1. Adjustments to annualize changes occurring during the test period.

2. Adjustments to reflect known and certain changes in wage agreements and payroll taxes occurring in the test period and proforma period (the 12-month period following the test period).

3. Adjustments to reflect depreciation and property taxes based on end-of-period plant balances.

4. Adjustments relating to other known changes occurring during the test period or proforma period.

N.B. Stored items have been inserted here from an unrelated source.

theorem miss_homeKept {z0 : State} (i : SliceNo) (r : Req) (s : State)
    (hK : HomeKept z0 s) : HomeKept z0 (miss i r s) := by
  unfold miss
  repeat' (first
    | with_reducible assumption
    | with_reducible apply missFill_homeKept
    | with_reducible apply readU_homeKept
    | with_reducible refine HomeKept.ite (fun _ => ?_) (fun _ => ?_)
    | fail_if_no_progress ((with_reducible apply HomeKept.mk1) <;> (first | with_reducible assumption | with_reducible rfl | skip))
    | with_reducible refine HomeKept.each (fun _ _ _ => ?_) ?_
    | with_reducible refine HomeKept.foldl2 (fun _ _ _ => ?_) ?_
    | with_reducible refine HomeKept.foldl (fun _ _ _ => ?_) ?_
    | extract_lets
    | with_reducible apply HomeKept.counters
    | with_reducible rfl
    | split)

theorem csEnd_homeKept {z0 t : State} {r : Req} {s : State} {k : State → State} (e : csEnd r s = some k) (hK : HomeKept z0 t) :
    HomeKept z0 (k t) := by
  unfold csEnd at e
  dsimp only at e
  split at e
  · cases e; exact endCs_homeKept _ _ _ _ hK
  · split at e
    · cases e; exact endCs_homeKept _ _ _ _ hK
    · split at e
      · cases e; exact endCs_homeKept _ _ _ _ hK
      · cases e

theorem csEnd_homeKept2 {z0 t : State} {r : Req} {s : State} {k : State → State} {c : Prop} [Decidable c]
    (e : (if c then csEnd r s else none) = some k) (hK : HomeKept z0 t) : HomeKept z0 (k t) := by
  split at e
  · exact csEnd_homeKept e hK
  · cases e

theorem serveHit_homeKept {z0 : State} (i : SliceNo) (w : Nat) (t : TagWord) (r : Req) (snooped : Bool) (s : State)
    (hK : HomeKept z0 s) : HomeKept z0 (serveHit i w t r snooped s) := by
  unfold serveHit
  repeat' (first
    | with_reducible assumption
    | with_reducible apply hit_homeKept
    | with_reducible apply farAtomic_homeKept
    | with_reducible apply chooseNear_homeKept
    | with_reducible refine HomeKept.ite (fun _ => ?_) (fun _ => ?_))

theorem serveMiss_homeKept {z0 : State} (i : SliceNo) (r : Req) (snooped : Bool) (s : State)
    (hK : HomeKept z0 s) : HomeKept z0 (serveMiss i r snooped s) := by
  unfold serveMiss
  repeat' (first
    | with_reducible assumption
    | with_reducible apply farAtomic_homeKept
    | with_reducible apply chooseNear_homeKept
    | with_reducible apply miss_homeKept
    | with_reducible refine HomeKept.ite (fun _ => ?_) (fun _ => ?_))

theorem serveRb_homeKept {z0 : State} (i : SliceNo) (e : RbEnt) (r : Req) (k : Nat → Req → State → State) (s : State)
    (hk : ∀ x0 x1 x2, HomeKept z0 x2 → HomeKept z0 (k x0 x1 x2)) (hK : HomeKept z0 s) : HomeKept z0 (serveRb i e r k s) := by
  unfold serveRb
  repeat' (first
    | with_reducible assumption
    | with_reducible apply hk
    | with_reducible apply waitIn_homeKept
    | with_reducible apply giveUpRb_homeKept
    | with_reducible apply refund_homeKept
    | with_reducible apply rbStep_homeKept
    | with_reducible apply rbCarry_homeKept
    | with_reducible apply giveRead_homeKept
    | with_reducible apply serveMiss_homeKept
    | with_reducible refine HomeKept.ite (fun _ => ?_) (fun _ => ?_)
    | fail_if_no_progress ((with_reducible apply HomeKept.mk1) <;> (first | with_reducible assumption | with_reducible rfl | skip))
    | with_reducible refine HomeKept.each (fun _ _ _ => ?_) ?_
    | with_reducible refine HomeKept.foldl2 (fun _ _ _ => ?_) ?_
    | with_reducible refine HomeKept.foldl (fun _ _ _ => ?_) ?_
    | extract_lets
    | with_reducible apply HomeKept.counters
    | with_reducible rfl
    | split)
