-- ==== Sys2Proof/Tests/Slice0.lean ====
section
/-! SUPPORT. Small tests of one command each, and for every statement with hypotheses a state that meets them. -/

set_option Elab.async false

namespace Sys2Proof.Tests

open Sys2Proof.Machine

/-- A running part: node 0 of a torus of 4 x 4 x 4, 64 GiB, the firmware in RUN. -/
def base : State := { State.reset with
  crp := { State.reset.crp with pllLock := true, phase := .running, started := true, powered := true }
  node := { State.reset.node with loaded := true, xsz := 3, ysz := 3, zsz := 3 }
  mem := { State.reset.mem with
    size := 0x1000000000, chan := 0xFF, fill1g := true, filled := true, fillBlk := 0x8000, hbmFilled := true
    hbmTrained := 0xF, ddrTrained := 0xFF }
  pins := { State.reset.pins with trstN := true }
  fw := { State.reset.fw with st := .run } }

/-- The running part with every host link in L0, Emhal, and admission open. -/
def up : State := { base with hports := Vector.replicate 4 { HPort.reset with link := .up, linkCtl := .mk1 0x19, admOpen := true } }

/-- The neighbour of node 0 in the X direction. -/
def n1 : NodeId := 0x01000

/-- The running part before its firmware was released, in a phase of the start-up. -/
def starting (p : Phase) : State := { State.reset with crp := { State.reset.crp with pllLock := true, phase := p, started := true, powered := true } }

/-! ### The machine -/

theorem test_idle_queue : State.reset.pending = [] := rfl

theorem test_step_takes_the_front : ∃ t : State, step { State.reset with pending := [.idcode, .clamp] } = .next t ∧ t.pending = [.clamp] := ⟨_, rfl, rfl⟩

theorem test_good : base.good ∧ ∃ t : State, step base = .next t := ⟨⟨by decide, by decide⟩, _, rfl⟩

theorem test_leak_is_not_always_on : alwaysOn .leak = false := rfl

theorem test_frozen_as : ∃ t : State, FrozenAs { base with dbg := { base.dbg with frozen := true } } { base with dbg := { base.dbg with frozen := true }, pending := [.leak] } ∧
    step { base with dbg := { base.dbg with frozen := true }, pending := [.leak] } = .next t := ⟨_, ⟨rfl, rfl, rfl⟩, rfl⟩

theorem test_ring_canonical : spWf 0 base.peat.ring = true ∧ ∃ t : State, step base = .next t := ⟨rfl, _, rfl⟩

/-! ### The test port, SMBus, the Peat record, resets and drains -/

theorem test_test_logic : base.pins.trstN = true ∧ State.reset.pins.trstN = false ∧ (∃ b : SmbHdr, b.addr = 0x58 + base.aon.smbAd.setWidth 7 ∧ b.pec = true) ∧
    ∃ b : SmbHdr, b.addr ≠ 0x58 + base.aon.smbAd.setWidth 7 ∨ b.pec = false :=
  ⟨by decide, by decide, ⟨⟨0x58 + base.aon.smbAd.setWidth 7, true⟩, rfl, rfl⟩, ⟨⟨0, false⟩, .inr rfl⟩⟩

theorem test_frozen_or_not : ({ base with dbg := { base.dbg with frozen := true } } : State).dbg.frozen = true ∧ base.dbg.frozen = false ∧ base.aon.up = true := by decide

/-- A record that waits for the writer. -/
def rec0 : PRec := { type := 0x40, hw := true, cause := 0, body := 0 }

theorem test_peat_writer : base.aon.up = true ∧ base.crp.powered = true ∧ spWf 0 base.peat.ring = true ∧ base.clk = true ∧ base.peat.own = [] ∧ base.peat.queue = [] ∧
    ({ base.peat with own := [rec0] } : Peat).own ≠ [] ∧ ({ base.peat with queue := [rec0] } : Peat).queue ≠ [] ∧ summaryMin base ≠ 0 ∧
    summaryMin { base with peat := { base.peat with ctl := .mk1 0 } } = 0 := by decide

/-- A node alone in its system, whose warm start keeps the content. -/
def alone : State := { base with node := { base.node with xsz := 0, ysz := 0, zsz := 0 } }

theorem test_frozen_warm_release : ∀ s : State, s = { base with crp := { base.crp with phase := .warmDrain }, dbg := { base.dbg with frozen := true } } →
    s.aon.up = true ∧ s.crp.waitRst = false ∧ s.crp.phase = .warmDrain ∧ s.dbg.frozen = true ∧ s.crp.drained = false := by rintro s rfl; decide

theorem test_wrstn : base.dbg.frozen = false ∧ base.aon.up = true ∧ base.crp.waitOn = false ∧ base.crp.waitRst = false ∧ base.crp.started = true ∧ base.crp.phase ≠ .pfDrain ∧
    base.crp.phase ≠ .warmDrain ∧ warmAsCold base = false ∧ warmAsCold { base with crp := { base.crp with warmCtl := .mk1 0 } } = true ∧
    (∀ i : SliceNo, (base.sl i).wmb = [] ∧ (base.sl i).rb = []) ∧ (∀ p : Port, (base.hp p).ntc = [] ∧ (base.hp p).snps = []) := by decide

theorem test_pfailn : base.dbg.frozen = false ∧ base.pins.pfailN = true ∧ (∀ i : SliceNo, (base.sl i).wmb = []) ∧ (∀ p : Port, (base.hp p).ntc = []) ∧
    base.crp.phase = .running ∧ (starting .training).crp.phase ≠ .running ∧ (starting .training).aon.up = true := by decide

5. Amounts relating to known and certain changes in company operations that take place in the proforma period can be adjusted through the end of the rate year. The rate year shall be defined as the 12 months following the effective date of new rates. The proforma period shall be defined as the 12 months immediately following the test year.

Schedule 12
Working Papers

Instructions: Provide detailed work papers and supporting schedules of all proposed adjustments. Two copies of this exhibit shall be filed with the commission's Divisions Division of Public Utility Accounting and Economics and Finance. Copies shall be provided to other parties on request. Each schedule shall identify sources of all data. Data shall be clearly identified as actual or estimated.

Schedule 13
Revenue and Expense Schedule

Instructions: The applicant shall provide information about revenues by primary account (consumer classification) and operating and maintenance expenses by primary account during the test period.

The applicant shall also provide a detailed explanation of all revenue and expense item increases and decreases of more than 10% during the test period as compared to the 12-month period immediately preceding the test period. Worksheets used to compute the percentage change should be available for review upon request.

Schedule 14
Explanation of Proposed Revenue Requirement Calculation

Instructions: Provide a schedule describing the methodology used to determine the revenue requirement shown on Schedule 9, Column 6.

Schedule 15
Additional Revenues

Instructions: Show the calculations of the additional gross revenues and percentage increases by customer classes that would be produced by the new rates during the test period.

Schedule 16
Statement of Compliance

Instructions: Include the following statement signed by the person(s) sponsoring the application:

I, (Name of Sponsoring Party), (Title), affirm that this application complies with the commission's rules for small investor-owned telephone utilities' applications for increases in rates, and I further affirm that the schedules filed to support the application comply with the instructions for the schedules set forth in the Appendix to those rules.

(Signature of Sponsoring Party)

(Date)

VA.R. Doc. No. R13-3583; Filed June 18, 2013, 4:13 p.m.